There are many assumptions inherent in lumped parameter modelling. The model averages all of the brain parenchyma together and, therefore, individual segments are not directly modelled. Poiseuille’s equation requires flow through a thin, rigid, and circular tube of a Newtonian fluid without turbulence. To the degree that these assumptions hold, the findings would be accurate. However, despite its limitations, this equation is commonly used in modelling vasculature in the literature.
Some of the data we required for this model are not available from human studies. In their absence, animal studies were utilised.
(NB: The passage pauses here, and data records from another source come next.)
theorem witness_TranslationRules :
    (match translate (at0 sl0) (slotCtx (at0 sl0) r0 false) .load 0x2000 8 with | (_, .ok _ _) => true | _ => false) = true ∧
    (match translate (at0 sl0) (slotCtx (at0 sl0) r0 true) .fetch 0x2000 64 with | (_, .ok _ _) => true | _ => false) = false := by
  decide

theorem witness_PrefetchHarmless : Issues (.pref false .ws 7 dataOp) (at0 sl0) ∧ NoLate false (at0 sl0) :=
  ⟨issues_of (by decide), noLate⟩

theorem witness_LineOperations : copForm (.copZero false dataOp) = some (false, 3, dataOp) ∧
    Issues (.copZero false dataOp) (at0 sl0) ∧
    (∃ t ps, Translates (copAccess 3) [((effAddr (at0 sl0).me dataOp 6).toNat, 1)] (issueMark (at0 sl0)) t ps ∧
      (ps.all fun q => q.wholeLine.kind != .io && !inLiveFrame t q.wholeLine.pa 64 &&
        (storeWait t [q.wholeLine] 8).isNone && !storesDirect t [q.wholeLine]) = true) ∧
    ∃ t ps, Translates (copAccess 3) [((effAddr (at0 irrev0).me dataOp 6).toNat, 1)] (issueMark (at0 irrev0)) t ps ∧
      (ps.all fun q => (storeWait t [q.wholeLine] 8).isNone && storesDirect t [q.wholeLine] && unread t [q.wholeLine] &&
        noneLost t [q.wholeLine]) = true :=
  ⟨by decide, issues_of (by decide), reaches_of (by decide), reaches_of (by decide)⟩
/-- The entry form of an instruction, its access and the entry it comes to. -/
def entryB (s : State) (i : Instr) : Bool :=
  match entryForm s i with
  | some (_, acc, cuts, g) =>
    trHolds acc cuts (issueMark s) fun t ps => (g t ps).isSome && (acc != .load || (accB t ps && plainParts ps))
  | none => false

theorem entry_of {s : State} {i : Instr} (h : entryB s i = true) :
    ∃ sw acc cuts g t ps w, entryForm s i = some (sw, acc, cuts, g) ∧ Translates acc cuts (issueMark s) t ps ∧
      (acc = .load → accB t ps = true ∧ plainParts ps = true) ∧ g t ps = some w := by
  simp only [entryB] at h
  split at h
  · rename_i sw acc cuts g heq
    obtain ⟨t, ps, ht, hp⟩ := reaches_of h
    simp only [Bool.and_eq_true, Bool.or_eq_true, bne_iff_ne] at hp
    obtain ⟨w, hw⟩ := Option.isSome_iff_exists.mp hp.1
    exact ⟨sw, acc, cuts, g, t, ps, w, heq, ht, fun e => hp.2.resolve_left (fun n => n e), hw⟩
  · cases h

/-- A binding descriptor in memory at 0x2020: entry 0x3000, priority 1, budget 1. -/
def withDesc (sl : Slot) : State := (at0 sl).storeAt 0x2020 16 (0x3000 + 2 ^ 64 * (0x100 + 2 ^ 32))

theorem witness_TranslatedEntry : entryB (at0 sl0) (.launch false 4 0) = true ∧ Issues (.launch false 4 0) (at0 sl0) ∧
    (at0 sl0).me.irrev = false ∧ (at0 sl0).me.nextIdx < 64 ∧ (at0 sl0).soft = [] :=
  ⟨by decide, issues_of (by decide), by decide, by decide, by decide⟩

theorem witness_SpawnReserves : Issues (.spawn false 1 2 0 3 1) (at0 { sl0 with regs := [(1, 0x3000)] }) ∧
    (spawnEntry ((at0 { sl0 with regs := [(1, 0x3000)] }).devSet (clDev 0 2 0) 0x8000100000000000) 0).isSome = true := by
  exact ⟨issues_of (by decide), by decide⟩

theorem witness_AtomicPosted : Issues (.amo false .add .d 1 2 ⟨0, 0, 0⟩) (at0 sl0) ∧ isPop 2 = false ∧
    ((at0 sl0).me.g 1).toNat % amoBytes .d = 0 ∧
    (∃ t ps, Translates .atomic [(((at0 sl0).me.g 1).toNat, amoBytes .d)] (issueMark (at0 sl0)) t ps ∧
      (accB t ps && (ps.all fun p => p.kind != .host && p.kind != .io) && (storeWait t ps 1).isNone &&
        !storesDirect t ps) = true) ∧
    ∃ t ps, Translates .atomic [(((at0 irrev0).me.g 1).toNat, amoBytes .d)] (issueMark (at0 irrev0)) t ps ∧
      (storesDirect t ps && unread t ps && (ordWait t 0 0 ps).isNone &&
        ps.all fun p => !goesFar t (queueCore t (at0 irrev0).cur p.va) p.pa && !lineAborts t p.pa) = true :=
  ⟨issues_of (by decide), by decide, by decide, reaches_of (by decide), reaches_of (by decide)⟩

/-- A trigger descriptor at 0x2020: compare value 1, channel 9, delta 1. -/
def withTrigger : State := (at0 sl0).storeAt 0x2020 16 (1 + 2 ^ 96 * (9 + 2 ^ 16))

theorem witness_TriggeredPosted : Issues (.amot false .add .d 1 2 5 ⟨0, 0, 0⟩) withTrigger ∧
    (withTrigger.me.g 5).toNat % 32 = 0 ∧ withTrigger.soft = [] ∧ withTrigger.me.nextIdx < 64 ∧
    ∃ t ps, Translates .load [((withTrigger.me.g 5).toNat, 32)] (issueMark withTrigger) t ps ∧
      (accB t ps && plainParts ps && (loadWait t ps).isNone && (ps.all fun q => !partAborts t q) &&
        !descBad t (BitVec.ofNat 256 (leOf (ps.flatMap (partBytes t))))) = true :=
  ⟨issues_of (by decide), by decide, by decide, by decide, reaches_of (by decide)⟩

theorem witness_AtomicFetched :
    fetchForm (.amof false .add .d 6 1 2 ⟨0, 0, 0⟩) = some (false, .add, .d, 6, 1, 2, none, ⟨0, 0, 0⟩) ∧
    Issues (.amof false .add .d 6 1 2 ⟨0, 0, 0⟩) (at0 irrev0) ∧ (at0 irrev0).me.irrev = true ∧
    ∃ t ps, Translates .atomic [(((at0 irrev0).me.g 1).toNat, amoBytes .d)] (issueMark (at0 irrev0)) t ps ∧
      (accB t ps && (ordWait t 0 0 ps).isNone && (storeWait t ps 1).isNone && ps.all fun p => p.kind == .device &&
        !goesFar t (queueCore t (at0 irrev0).cur p.va) p.pa && !lineAborts t p.pa &&
        !holdsM t (queueCore t (at0 irrev0).cur p.va) (lineOf p.pa)) = true :=
  ⟨rfl, issues_of (by decide), by decide, reaches_of (by decide)⟩

/-- The same with the line held dirty. -/
def holding : State :=
  { at0 irrev0 with cores := [(0, { core0 with l1d := [{ CLine.plain 0x80 with dirty := true, excl := true }] })] }

theorem witness_AtomicFetched_held :
    fetchForm (.cas false .q 6 1 2 4 ⟨0, 0, 0⟩) = some (false, .add, .q, 6, 1, 2, some 4, ⟨0, 0, 0⟩) ∧
    Issues (.cas false .q 6 1 2 4 ⟨0, 0, 0⟩) holding ∧ (holding.me.g 1).toNat % amoBytes .q = 0 ∧ holding.me.team = none ∧
    ∃ t ps, Translates .atomic [((holding.me.g 1).toNat, amoBytes .q)] (issueMark holding) t ps ∧
      (unread t ps && ps.all fun p => holdsM t (queueCore t holding.cur p.va) (lineOf p.pa)) = true :=
  ⟨rfl, issues_of (by decide), by decide, by decide, reaches_of (by decide)⟩

/-- The decidable parts of `VecAccess`. -/
def vecAccB (s : State) (acc : Access) (w : VecW) (m : MemOp) (more : State → List MPart → Bool) : Bool :=
  decide (s.me.vq.length < 32) && (w == .c || s.me.vq.isEmpty) &&
    ((elemsOf s.me w m).all fun x => x.va % 2 ^ VecW.lg w == 0) &&
    trHolds acc ((elemsOf s.me w m).map fun x => (x.va, 2 ^ VecW.lg w)) s fun t ps =>
      (!VecW.isC w || ps.all fun p => ps.all (samePage p)) && (ps.all fun p => p.view != 0 || !inLiveFrame t p.pa p.n) &&
        plainParts ps && more t ps

theorem vecAccess_of {s : State} {acc : Access} {w : VecW} {m : MemOp} {more : State → List MPart → Bool}
    (h : vecAccB s acc w m more = true) : ∃ t ps, VecAccess s acc w m t ps ∧ more t ps = true := by
  simp only [vecAccB, Bool.and_eq_true, decide_eq_true_eq, Bool.or_eq_true, beq_iff_eq, List.isEmpty_iff] at h
  obtain ⟨⟨⟨h1, h2⟩, h3⟩, h4⟩ := h
  obtain ⟨t, ps, ht, hp⟩ := reaches_of h4
  simp only [Bool.and_eq_true, Bool.or_eq_true, Bool.not_eq_true'] at hp
  obtain ⟨⟨⟨h5, h6⟩, h7⟩, h8⟩ := hp
  exact ⟨t, ps, ⟨h1, h2, h3, ht, fun e => h5.resolve_left (by rw [e]; decide), h6, h7⟩, h8⟩

theorem witness_VectorLoad : Issues (.vld false .c 1 dataOp) (at0 sl0) ∧ (at0 sl0).soft = [] ∧ (at0 sl0).me.late = none ∧
    ∃ t ps, VecAccess (issueMark (at0 sl0)) .load .c dataOp t ps ∧
      ((ordWait t 0 0 ps).isNone && (loadWait t ps).isNone && ps.all fun p => !partAborts t p) = true :=
  ⟨issues_of (by decide), by decide, by decide, vecAccess_of (by decide +kernel)⟩

/-- Behind a late fault. -/
def lateSlot : Slot := { sl0 with late := some ⟨0x10000, 3, 0, 1, 0x68, 0⟩ }

theorem witness_VectorLoad_late : Issues (.vld false .s64 1 ⟨1, 0, 0, 0, 0, 0⟩) (at0 lateSlot) ∧
    (at0 lateSlot).me.late.isSome = true ∧
    ∃ t ps, VecAccess (issueMark (at0 lateSlot)) .load .s64 ⟨1, 0, 0, 0, 0, 0⟩ t ps ∧ true = true :=
  ⟨issues_of (by decide), by decide, vecAccess_of (by decide +kernel)⟩

theorem witness_VectorStore : Issues (.vst false .c 1 dataOp) (at0 sl0) ∧
    ∃ t ps, VecAccess (issueMark (at0 sl0)) .store .c dataOp t ps ∧
      ((ordWait t 0 0 ps).isNone && (storeWait t ps (vstCount .c)).isNone && !storesDirect t ps) = true :=
  ⟨issues_of (by decide), vecAccess_of (by decide +kernel)⟩

theorem witness_VectorStore_direct : Issues (.vst false .c 1 dataOp) (at0 irrev0) ∧ (at0 irrev0).me.irrev = true ∧
    (at0 irrev0).me.vq = [] ∧ (at0 irrev0).me.team = none ∧
    ∃ t ps, VecAccess (issueMark (at0 irrev0)) .store .c dataOp t ps ∧
      ((ordWait t 0 0 ps).isNone && (storeWait t ps (vstCount .c)).isNone && unread t ps && noneLost t ps) = true :=
  ⟨issues_of (by decide), by decide, by decide, by decide, vecAccess_of (by decide +kernel)⟩

theorem witness_Barriers : (at0 sl0).me.team = none ∧ arrivalOf (at0 sl0).me 3 = none ∧ arrivalOf (at0 sl0).me 7 = none ∧
    Issues (.barArrive false 3) (at0 sl0) ∧ Issues (.barSync false 3) (at0 sl0) ∧
    Issues (.barCombine false .sum 6 2 3) (at0 sl0) ∧
    arrivalOf (at0 { sl0 with barArr := [(3, 0)] }).me 3 = some 0 ∧
    Issues (.barWait false 3) (at0 { sl0 with barArr := [(3, 0)] }) :=
  ⟨by decide, by decide, by decide, issues_of (by decide), issues_of (by decide), issues_of (by decide), by decide,
    issues_of (by decide)⟩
This is exemplified by the data linking the dilatation of the capillaries to the changes in TMP, which was taken from rodent studies and normal venous TMP, which was obtained from primate studies. We have no way of knowing if the animal data closely approximate human findings, so this is a limitation. Despite this, the model seems to correctly predict the CBV in both severe AD and following a tap test.

5. Conclusions

The earliest changes in the patients destined to develop AD are vascular stiffening and increased pulse pressure with the disruption of the BBB. We hypothesised that the brain may partly react to this by constricting its arteries to reduce the leakage of interstitial fluid and protein into the parenchyma. This may work for some time and mitigate the risk of BBB disruption. However, eventually, ischemic damage and a reduction in glymphatic flow will result. The later increases amyloid accumulation, leading to further damage.

Author Contributions

Conceptualisation: G.A.B. and A.R.B.; Methodology: G.A.B. and A.R.B.; Validation: A.R.B.; Writing—original draft preparation: G.A.B.; Writing—review and editing: G.A.B. and A.R.B. All authors have read and agreed to the published version of the manuscript.

Funding

This research received no external funding.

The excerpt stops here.